But he has had four hundred years to think and to grow, and Warrior Doctor is no longer alone. Ten and Eleven, at the prodding of Clara, arrive to stand by Warrior Doctor’s side. The story very well could have ended with the three pushing the “big red button” together (reminiscent of Donna and Doctor Ten in The Fires of Pompeii). That would have been a satisfying conclusion. However the show opts for a more optimistic ending, and I can’t fault it for that. On this grand and glorious 50th Anniversary it is fitting that Doctor Eleven, again at the prompting of Clara, decides that there is another way. And how grand and glorious and fitting that “all twelve of them!”—“no sir, all thirteen!”—combine in the effort.
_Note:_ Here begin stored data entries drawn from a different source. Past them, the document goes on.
-- ==== Sys2Proof/Tests/Slice0.lean ====
section
/-!
SUPPORT. Tests. Every expected value is the spec's own: the file and section of spec/ stand at each group. The
fixture tables FIX-A are the spec's invention for vectors, not the hardware's (95_test_vectors.md section 2).
-/
namespace Sys2Proof.Tests
open Sys2Proof.Machine

/-! ### The fixture tables FIX-A, written out as 95_test_vectors.md section 2 writes them -/

def rawFixA : RawTables where
  etab := [3, 8, 13, 18, 23, 28, 1, 6, 11, 16, 21, 26, 31, 4, 9, 14] ++
    [19, 24, 29, 2, 7, 12, 17, 22, 27, 32, 5, 10, 15, 20, 25, 30] ++
    [3, 8, 13, 18, 23, 28, 1, 6, 11, 16, 21, 26, 31, 4, 9, 14]
  ptab := [4, 11, 18, 25, 32, 7, 14, 21, 28, 3, 10, 17, 24, 31, 6, 13] ++
    [20, 27, 2, 9, 16, 23, 30, 5, 12, 19, 26, 1, 8, 15, 22, 29]
  stab := [[3, 10, 1, 8, 15, 6, 13, 4, 11, 2, 9, 0, 7, 14, 5, 12],
    [8, 15, 6, 13, 4, 11, 2, 9, 0, 7, 14, 5, 12, 3, 10, 1],
    [13, 4, 11, 2, 9, 0, 7, 14, 5, 12, 3, 10, 1, 8, 15, 6],
    [2, 9, 0, 7, 14, 5, 12, 3, 10, 1, 8, 15, 6, 13, 4, 11]]

def fixA : Tables := (tablesOfRaw rawFixA).getD default

/-! ### WellFormed: each check refuses an ill-formed term (10_state.md R23) -/

theorem test_rawFixA_wellFormed : rawFixA.wellFormed = true := by decide
theorem test_tablesOfRaw_fixA : tablesOfRaw rawFixA = some fixA := by decide +kernel
theorem test_etab_entry_zero_refused :
    ({ rawFixA with etab := 0 :: rawFixA.etab.tail } : RawTables).wellFormed = false := by decide
theorem test_etab_entry_33_refused :
    ({ rawFixA with etab := 33 :: rawFixA.etab.tail } : RawTables).wellFormed = false := by decide
theorem test_etab_short_refused : ({ rawFixA with etab := rawFixA.etab.tail } : RawTables).wellFormed = false := by decide
theorem test_ptab_entry_33_refused :
    ({ rawFixA with ptab := 33 :: rawFixA.ptab.tail } : RawTables).wellFormed = false := by decide
theorem test_ptab_long_refused : ({ rawFixA with ptab := 1 :: rawFixA.ptab } : RawTables).wellFormed = false := by decide
theorem test_stab_rows_refused : ({ rawFixA with stab := rawFixA.stab.tail } : RawTables).wellFormed = false := by decide
theorem test_stab_row_length_refused :
    ({ rawFixA with stab := [] :: rawFixA.stab.tail } : RawTables).wellFormed = false := by decide
theorem test_stab_entry_16_refused :
    ({ rawFixA with stab := [16, 10, 1, 8, 15, 6, 13, 4, 11, 2, 9, 0, 7, 14, 5, 12] :: rawFixA.stab.tail } :
      RawTables).wellFormed = false := by decide
theorem test_ill_formed_tables_have_no_meaning :
    tablesOfRaw { rawFixA with etab := 0 :: rawFixA.etab.tail } = none := by decide

/-! ### Words (30_encoding.md R42, R43, R46; 95_test_vectors.md section 8) -/

theorem test_decode_ldkey : decode 0x00123456789ABCDEF = .ldkey 0x0123456789ABCDEF := by decide
theorem test_decode_enc : decode 0x10011223344556677 = .enc 0x0011223344556677 := by decide
theorem test_decode_dec : decode 0x21AFF6733BEB4EB7D = .dec 0x1AFF6733BEB4EB7D := by decide
theorem test_decode_rsvd : decode 0x3FFFFFFFFFFFFFFFF = .rsvd 0xFFFFFFFFFFFFFFFF := by decide
theorem test_decode_zero_word : decode 0 = .ldkey 0 := by decide
theorem test_encode_dec : encode (.dec 0x1AFF6733BEB4EB7D) = 0x21AFF6733BEB4EB7D := by decide
theorem test_wide_number_is_rejected : commandWord (2 ^ 66) = .error .widerThanC66 := by decide
theorem test_decodeTableWord : decodeTableWord 72 0x1FFFFFFFFFFFFFFFF = some (.enc 0xFFFFFFFFFFFFFFFF) := by decide
theorem test_decodeTableWord_wide : decodeTableWord 72 0x40000000000000000 = none := by decide
theorem test_response_errNoKey : encodeResponse ⟨.errNoKey, 0⟩ = 0x10000000000000000 := by decide
theorem test_response_errOp : encodeResponse ⟨.errOp, 0⟩ = 0x20000000000000000 := by decide
theorem test_response_ok : encodeResponse ⟨.ok, 0x1AFF6733BEB4EB7D⟩ = 0x01AFF6733BEB4EB7D := by decide
theorem test_response_status_11_refused : decodeResponse 0x30000000000000000 = .error .reservedStatus := by decide

/-- 30_encoding.md R49's own example of a line, `ENC 0x0011223344556677`. -/
theorem test_commandText : commandText (.enc 0x0011223344556677) =
    ['E', 'N', 'C', ' ', '0', 'x', '0', '0', '1', '1', '2', '2', '3', '3', '4', '4', '5', '5', '6', '6', '7', '7'] := by
  decide

/-- R49's example of a word, `1_0011223344556677`. -/
theorem test_wordText : wordText (encode (.enc 0x0011223344556677)) =
    ['1', '_', '0', '0', '1', '1', '2', '2', '3', '3', '4', '4', '5', '5', '6', '6', '7', '7'] := by decide

/-- 95_test_vectors.md section 10: `ABCDEFGH` is 4847464544434241. -/
theorem test_packBytes : packBytes #v[0x41, 0x42, 0x43, 0x44, 0x45, 0x46, 0x47, 0x48] = 0x4847464544434241 := by decide

/-! ### The combinational parts (95_test_vectors.md section 4) -/

theorem test_ks_0 : ks 0x0123456789ABCDEF 0 = 0x456789ABCDEF := by decide
theorem test_ks_1 : ks 0x0123456789ABCDEF 1 = 0xA2B3C4D5E6F7 := by decide
theorem test_ks_15 : ks 0x0123456789ABCDEF 15 = 0x02468ACF1357 := by decide
theorem test_ks_top : ks 0xFFFF000000000000 15 = 0xFFFE00000000 := by decide
theorem test_expand_low_bit : expand fixA 0x00000001 = 0x000002000000 := by decide +kernel
theorem test_expand_high_bit : expand fixA 0x80000000 = 0x004000000040 := by decide +kernel
theorem test_expand_general : expand fixA 0x12345678 = 0xA93821B4A938 := by decide +kernel
theorem test_permute_low_bit : permute fixA 0x00000001 = 0x00000010 := by decide +kernel
theorem test_permute_general : permute fixA 0xDEADBEEF = 0xCEFFE8FB := by decide +kernel
theorem test_sbox6_row_bit : sbox6 fixA 0x01 = 0xD := by decide +kernel
theorem test_sbox6_general : sbox6 fixA 0x2A = 0xE := by decide +kernel
theorem test_subst_group_0 : subst fixA 0x000000000001 = 0x3333333D := by decide +kernel
theorem test_subst_general : subst fixA 0x123456789ABC = 0xFA4ECBE9 := by decide +kernel
theorem test_mix : mix 0xA93821B4A938 0x9ABCDEF01234 = 0x3384FF44BB0C := by decide
theorem test_fround : fround fixA 0x12345678 0x9ABCDEF01234 = 0xB8FED415 := by decide +kernel

/-! ### ENCODE and DECODE (95_test_vectors.md sections 5.2 and 6) -/

theorem test_encodeBlock : encodeBlock fixA 0x0123456789ABCDEF 0x0011223344556677 = 0x1AFF6733BEB4EB7D := by
  decide +kernel
theorem test_encodeBlock_key_0 : encodeBlock fixA 0 0 = 0x781A1BA8EE8ACF7C := by decide +kernel
theorem test_decodeBlock : decodeBlock fixA 0x0123456789ABCDEF 0x0011223344556677 = 0x9CBB904CBB4CBDC8 := by
  decide +kernel
theorem test_decodeClassical : decodeClassical fixA 0x0123456789ABCDEF 0x1AFF6733BEB4EB7D = 0x0011223344556677 := by
  decide +kernel

/-! ### One step each (44_engine.md's examples, 95_test_vectors.md section 9) -/

/-- A sample at which the host presents a command. -/
def showing (i : Instr) : PortSample := { rst := false, cmd := some (encode i), rspReady := false }

/-- A sample at which the host presents nothing and takes no response. -/
def quiet : PortSample := { rst := false, cmd := none, rspReady := false }

/-- A state with a key, a phase and the coming samples. -/
def stateOf (key : Option MasterKey) (phase : Phase) (inputs : List PortSample) : State :=
  { State.reset with key := key, phase := phase, inputs := inputs }

theorem test_ldkey_step : stepWith fixA (stateOf none .idle [showing (.ldkey 0x0123456789ABCDEF)])
    = .next (stateOf (some 0x0123456789ABCDEF) (.done ⟨.ok, 0⟩) []) := rfl
theorem test_enc_step : stepWith fixA (stateOf (some 0x0123456789ABCDEF) .idle [showing (.enc 0x0011223344556677)])
    = .next (stateOf (some 0x0123456789ABCDEF) (.run .enc 0x00112233 0x44556677 0) []) := by rfl
theorem test_enc_step_without_key : stepWith fixA (stateOf none .idle [showing (.enc 0x0011223344556677)])
    = .next (stateOf none (.done ⟨.errNoKey, 0⟩) []) := rfl
theorem test_dec_step : stepWith fixA (stateOf (some 0x0123456789ABCDEF) .idle [showing (.dec 0x1AFF6733BEB4EB7D)])
    = .next (stateOf (some 0x0123456789ABCDEF) (.run .dec 0xBEB4EB7D 0x1AFF6733 0) []) := by rfl
theorem test_dec_step_without_key : stepWith fixA (stateOf none .idle [showing (.dec 0x0011223344556677)])
    = .next (stateOf none (.done ⟨.errNoKey, 0⟩) []) := rfl
theorem test_rsvd_step_without_key : stepWith fixA (stateOf none .idle [showing (.rsvd 0xFFFFFFFFFFFFFFFF)])
    = .next (stateOf none (.done ⟨.errOp, 0⟩) []) := rfl
theorem test_rsvd_step_with_key : stepWith fixA (stateOf (some 0x0123456789ABCDEF) .idle [showing (.rsvd 0)])
    = .next (stateOf (some 0x0123456789ABCDEF) (.done ⟨.errOp, 0⟩) []) := rfl

/-- The phase of a next state. -/
def phaseAfter : Host.Outcome State Fault Refusal → Option Phase
  | .next s => some s.phase
  | .fault _ => none
  | .refused _ => none

theorem test_first_encode_round : phaseAfter (stepWith fixA
      (stateOf (some 0x0123456789ABCDEF) (.run .enc 0x00112233 0x44556677 0) [quiet]))
    = some (.run .enc 0x44556677 0xFF2EA29A 1) := by decide +kernel
theorem test_sixteenth_encode_round : phaseAfter (stepWith fixA
      (stateOf (some 0x0123456789ABCDEF) (.run .enc 0xE5431CD2 0xBEB4EB7D 15) [quiet]))
    = some (.run .enc 0xBEB4EB7D 0x1AFF6733 16) := by decide +kernel
theorem test_first_decode_round : phaseAfter (stepWith fixA
      (stateOf (some 0x0123456789ABCDEF) (.run .dec 0xBEB4EB7D 0x1AFF6733 0) [quiet]))
    = some (.run .dec 0xE5431CD2 0xBEB4EB7D 1) := by decide +kernel
theorem test_sixteenth_decode_round : phaseAfter (stepWith fixA
      (stateOf (some 0x0123456789ABCDEF) (.run .dec 0x44556677 0xFF2EA29A 15) [quiet]))
    = some (.run .dec 0x00112233 0x44556677 16) := by decide +kernel
theorem test_encode_finish : stepWith fixA (stateOf (some 7) (.run .enc 0xBEB4EB7D 0x1AFF6733 16) [quiet])
    = .next (stateOf (some 7) (.done ⟨.ok, 0x1AFF6733BEB4EB7D⟩) []) := by rfl
theorem test_decode_finish : stepWith fixA (stateOf (some 7) (.run .dec 0x00112233 0x44556677 16) [quiet])
    = .next (stateOf (some 7) (.done ⟨.ok, 0x0011223344556677⟩) []) := by rfl
theorem test_deliver : stepWith fixA (stateOf none (.done ⟨.errOp, 0⟩) [])
    = .next { stateOf none .idle [] with received := [⟨.errOp, 0⟩] } := rfl
theorem test_hold : stepWith fixA (stateOf none (.done ⟨.errOp, 0⟩) [quiet])
    = .next (stateOf none (.done ⟨.errOp, 0⟩) []) := rfl

/-- Program P4's reset: the command in RUN is dropped and the key forgotten, although a command is presented. -/
theorem test_reset_during_run : stepWith fixA
      (stateOf (some 0x0123456789ABCDEF) (.run .enc 0x9D25BA9B 0xBA573006 5) [{ quiet with rst := true }])
    = .next (stateOf none .idle []) := rfl
theorem test_reset_accepts_nothing : phaseAfter (stepWith fixA
      (stateOf none .idle [{ showing (.ldkey 1) with rst := true }])) = some .idle := by decide
theorem test_run_without_key_faults : stepWith fixA (stateOf none (.run .enc 0 0 0) [quiet])
    = .fault .roundWithoutKey := rfl
theorem test_changed_command_refused : stepWith fixA
      { stateOf none .idle [showing (.ldkey 1)] with presented := some (encode (.ldkey 2)) }
    = .refused .unstableHost := by rfl

/-- The host's entry: the word is the next command accepted, whatever the engine was doing. -/
theorem test_withFetchWord_from_reset : step (State.reset.withFetchWord 72 0x00123456789ABCDEF)
    = .next (stateOf (some 0x0123456789ABCDEF) (.done ⟨.ok, 0⟩) []) := by rfl
theorem test_withFetchWord_from_run :
    step ((stateOf (some 7) (.run .dec 1 2 3) []).withFetchWord 72 0x30000000000000000)
    = .next (stateOf (some 7) (.done ⟨.errOp, 0⟩) []) := by rfl

/-! ### Witnesses: the hypotheses of each statement can be met together -/

/-- A waiting host with a key and a command shown. -/
abbrev readyFor (i : Instr) : State := stateOf (some 7) .idle [showing i]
“And for my next trick . . .” Gallifrey is gone; preserved; frozen in a moment of time. The technology of Time Lord “cup-of-soup” art once again coming into play. “Gallifrey Falls No More.”
This timey-wimey historical re-write gets it right. It preserves the integrity of all the episodes that have come before with a simple, “I won’t remember this, will I?” and a typical Doctor Who explanation of, “the time streams are out of sync.” Only Eleven and his successors will know the truth; leaving open possibilities for the future.
To top everything off, though, is a surprise that propels The Day of the Doctor easily into contention for best episode honors. Tom Baker—I don’t even have to say anything more.
And so on a joyous note I send this out, Gary; hoping it finds you where you’ve always been going, on your way . . .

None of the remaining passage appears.